[Records from a dataset]
-- ==== Sys2Proof/Decode.lean ====
section
/-! DEFINITION. The op word's decoder, total on all 65536 op words (30_encoding.md R74), and after it the encoder,
written from the same rows (R73). The encoder is also the spec's assembler: one operation, its op word and its
operands, "unused operands … presented as DWORD = 0 and DBYTES = []" (R87). -/

namespace Sys2Proof

/-- Why an op word is illegal (30_encoding.md R75). All three raise `OpError(ILLEGAL)`. -/
inductive DecodeError where
  /-- OPC is one of 0xC to 0xF. -/
  | reservedOpcode
  /-- A reserved bit of FN is set. -/
  | reservedBits
  /-- DECODE_STATUS with ASEL = 3. -/
  | reservedAsel
deriving DecidableEq, Repr

/-- OPC = OPW[15:12] (30_encoding.md R70). -/
def opcField (w : Word) : BitVec 4 := w.extractLsb' 12 4

/-- The pair a PAIR bit selects: 0 report, 1 command (30_encoding.md R72). -/
def pairOfBit (b : Bool) : Pair := if b then .command else .report

/-- The PAIR bit of a pair (30_encoding.md R72). -/
def pairBit : Pair → BitVec 1
  | .report => 0#1
  | .command => 1#1

/-- The selector ASEL = OPW[1:0] names; 3 names none (30_encoding.md R72, R75). -/
def selOfCode (w : Word) : Except DecodeError AccSel :=
  match (w.extractLsb' 0 2).toNat with
  | 0 => .ok .default
  | 1 => .ok .enterConfig
  | 2 => .ok .user
  | _ => .error .reservedAsel

/-- The ASEL code of a selector (30_encoding.md R72). -/
def selCode : AccSel → BitVec 2
  | .default => 0#2
  | .enterConfig => 1#2
  | .user => 2#2

/-- A format-N op word: every bit of FN is reserved (30_encoding.md R72). -/
def decodeN (w : Word) (i : Instr) : Except DecodeError Instr :=
  if w.extractLsb' 0 12 = 0#12 then .ok i else .error .reservedBits

/-- A format-P op word: FN[11:1] reserved, FN[0] = PAIR (30_encoding.md R72). -/
def decodeP (w : Word) (mk : Pair → Instr) : Except DecodeError Instr :=
  if w.extractLsb' 1 11 = 0#11 then .ok (mk (pairOfBit (w.getLsbD 0))) else .error .reservedBits

/-- A format-A op word: FN[11:2] reserved, FN[1:0] = ASEL (30_encoding.md R72). -/
def decodeA (w : Word) (mk : AccSel → Instr) : Except DecodeError Instr :=
  if w.extractLsb' 2 10 = 0#10 then (selOfCode w).map mk else .error .reservedBits

/-- A format-C op word: FN[11:5] reserved, FN[4] = V, FN[3:0] = IDX (30_encoding.md R72). -/
def decodeC (w : Word) (mk : BitVec 4 → Bool → Instr) : Except DecodeError Instr :=
  if w.extractLsb' 5 7 = 0#7 then .ok (mk (w.extractLsb' 0 4) (w.getLsbD 4)) else .error .reservedBits

/-- The operation a control-port triple presents, or why its op word is illegal (30_encoding.md R71, R73, R75). -/
def decode (q : OpRequest) : Except DecodeError Instr :=
  match (opcField q.opw).toNat with
  | 0x0 => decodeN q.opw .nop
  | 0x1 => decodeN q.opw .capClear
  | 0x2 => decodeP q.opw .capArm
  | 0x3 => decodeN q.opw (.ibufLoad q.dbytes)
  | 0x4 => decodeP q.opw .extract
  | 0x5 => decodeN q.opw .decodeReport
  | 0x6 => decodeN q.opw .cmdParse
  | 0x7 => decodeN q.opw (.encode q.dword q.dbytes)
  | 0x8 => decodeN q.opw (.send q.dword q.dbytes)
  | 0x9 => decodeA q.opw .decodeStatus
  | 0xA => decodeC q.opw (fun idx valid => .accWr idx valid q.dword)
  | 0xB => decodeN q.opw .txFlush
  | _ => .error .reservedOpcode

/-- The op word of an operation: OPC and FN side by side (30_encoding.md R70, R72, R73). -/
def opWord : Instr → Word
  | .nop => 0x0#4 ++ 0#12
  | .capClear => 0x1#4 ++ 0#12
  | .capArm p => 0x2#4 ++ 0#11 ++ pairBit p
  | .ibufLoad _ => 0x3#4 ++ 0#12
  | .extract p => 0x4#4 ++ 0#11 ++ pairBit p
  | .decodeReport => 0x5#4 ++ 0#12
  | .cmdParse => 0x6#4 ++ 0#12
  | .encode _ _ => 0x7#4 ++ 0#12
  | .send _ _ => 0x8#4 ++ 0#12
  | .decodeStatus a => 0x9#4 ++ 0#10 ++ selCode a
  | .accWr idx valid _ => 0xA#4 ++ 0#7 ++ BitVec.ofBool valid ++ idx
  | .txFlush => 0xB#4 ++ 0#12

/-- The DWORD operand of an operation; 0 where it uses none (30_encoding.md R71, R87). -/
def dwordOperand : Instr → Word
  | .encode w _ => w
  | .send w _ => w
  | .accWr _ _ code => code
  | .nop => 0#16
  | .capClear => 0#16
  | .capArm _ => 0#16
  | .ibufLoad _ => 0#16
  | .extract _ => 0#16
  | .decodeReport => 0#16
  | .cmdParse => 0#16
  | .decodeStatus _ => 0#16
  | .txFlush => 0#16

/-- The DBYTES operand of an operation; empty where it uses none (30_encoding.md R71, R87). -/
def dbytesOperand : Instr → List Byte
  | .ibufLoad bytes => bytes
  | .encode _ v => v
  | .send _ v => v
  | .nop => []
  | .capClear => []
  | .capArm _ => []
  | .extract _ => []
  | .decodeReport => []
  | .cmdParse => []
  | .decodeStatus _ => []
  | .accWr _ _ _ => []
  | .txFlush => []

/-- The triple that presents an operation (30_encoding.md R70, R87). -/
def encode (i : Instr) : OpRequest :=
  { opw := opWord i, dword := dwordOperand i, dbytes := dbytesOperand i }

/-- One row of the opcode map: an op word selects the row iff `(OPW & mask) = match`, and for DECODE_STATUS
also OPW[1:0] ≠ 3 (30_encoding.md R73). -/
structure OpRow where
  mnemonic : String
  mtch : Word
  mask : Word
  /-- The row also demands OPW[1:0] ≠ 3. -/
  selNot3 : Bool := false
deriving DecidableEq, Repr

/-- The opcode map as the spec prints it (30_encoding.md R73). -/
def opRows : List OpRow :=
  [ { mnemonic := "NOP", mtch := 0x0000#16, mask := 0xFFFF#16 },
    { mnemonic := "CAP_CLEAR", mtch := 0x1000#16, mask := 0xFFFF#16 },
    { mnemonic := "CAP_ARM", mtch := 0x2000#16, mask := 0xFFFE#16 },
    { mnemonic := "IBUF_LOAD", mtch := 0x3000#16, mask := 0xFFFF#16 },
    { mnemonic := "EXTRACT", mtch := 0x4000#16, mask := 0xFFFE#16 },
    { mnemonic := "DECODE_REPORT", mtch := 0x5000#16, mask := 0xFFFF#16 },
    { mnemonic := "CMD_PARSE", mtch := 0x6000#16, mask := 0xFFFF#16 },
    { mnemonic := "ENCODE", mtch := 0x7000#16, mask := 0xFFFF#16 },
    { mnemonic := "SEND", mtch := 0x8000#16, mask := 0xFFFF#16 },
    { mnemonic := "DECODE_STATUS", mtch := 0x9000#16, mask := 0xFFFC#16, selNot3 := true },
    { mnemonic := "ACC_WR", mtch := 0xA000#16, mask := 0xFFE0#16 },
    { mnemonic := "TX_FLUSH", mtch := 0xB000#16, mask := 0xFFFF#16 } ]

/-- The op word selects the row (30_encoding.md R73). -/
def OpRow.selects (r : OpRow) (w : Word) : Bool :=
  (w &&& r.mask == r.mtch) && (!r.selNot3 || w.extractLsb' 0 2 != 3#2)

/-- The mnemonic of an operation, as the opcode map spells it (30_encoding.md R73, R87). -/
def Instr.mnemonic : Instr → String
  | .nop => "NOP"
  | .capClear => "CAP_CLEAR"
  | .capArm _ => "CAP_ARM"
  | .ibufLoad _ => "IBUF_LOAD"
  | .extract _ => "EXTRACT"
  | .decodeReport => "DECODE_REPORT"
  | .cmdParse => "CMD_PARSE"
  | .encode _ _ => "ENCODE"
  | .send _ _ => "SEND"
  | .decodeStatus _ => "DECODE_STATUS"
  | .accWr _ _ _ => "ACC_WR"
  | .txFlush => "TX_FLUSH"

/-- The control-port triple for an op word given as a number of `nbits` bits: the op word, DWORD = 0 and
DBYTES = [] (30_encoding.md R70, R87; log 10). -/
def tableRequest (nbits w : Nat) : OpRequest :=
  { opw := BitVec.ofNat 16 (w % 2 ^ nbits), dword := 0#16, dbytes := [] }

/-- What the decoder reads from an op word given as a number (log 10). -/
def decodeTableWord (nbits w : Nat) : Option Instr := (decode (tableRequest nbits w)).toOption

end Sys2Proof
end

# [PROMPT]
Would you print, exactly as written, every line above from the one holding "operands … presented" through the one holding "if w.extractLsb' 1", with both included and no other lines?

# [TASK RESPONSE]
operands, "unused operands … presented as DWORD = 0 and DBYTES = []" (R87). -/

namespace Sys2Proof

/-- Why an op word is illegal (30_encoding.md R75). All three raise `OpError(ILLEGAL)`. -/
inductive DecodeError where
  /-- OPC is one of 0xC to 0xF. -/
  | reservedOpcode
  /-- A reserved bit of FN is set. -/
  | reservedBits
  /-- DECODE_STATUS with ASEL = 3. -/
  | reservedAsel
deriving DecidableEq, Repr

/-- OPC = OPW[15:12] (30_encoding.md R70). -/
def opcField (w : Word) : BitVec 4 := w.extractLsb' 12 4

/-- The pair a PAIR bit selects: 0 report, 1 command (30_encoding.md R72). -/
def pairOfBit (b : Bool) : Pair := if b then .command else .report

/-- The PAIR bit of a pair (30_encoding.md R72). -/
def pairBit : Pair → BitVec 1
  | .report => 0#1
  | .command => 1#1

/-- The selector ASEL = OPW[1:0] names; 3 names none (30_encoding.md R72, R75). -/
def selOfCode (w : Word) : Except DecodeError AccSel :=
  match (w.extractLsb' 0 2).toNat with
  | 0 => .ok .default
  | 1 => .ok .enterConfig
  | 2 => .ok .user
  | _ => .error .reservedAsel

/-- The ASEL code of a selector (30_encoding.md R72). -/
def selCode : AccSel → BitVec 2
  | .default => 0#2
  | .enterConfig => 1#2
  | .user => 2#2

/-- A format-N op word: every bit of FN is reserved (30_encoding.md R72). -/
def decodeN (w : Word) (i : Instr) : Except DecodeError Instr :=
  if w.extractLsb' 0 12 = 0#12 then .ok i else .error .reservedBits

/-- A format-P op word: FN[11:1] reserved, FN[0] = PAIR (30_encoding.md R72). -/
def decodeP (w : Word) (mk : Pair → Instr) : Except DecodeError Instr :=
  if w.extractLsb' 1 11 = 0#11 then .ok (mk (pairOfBit (w.getLsbD 0))) else .error .reservedBits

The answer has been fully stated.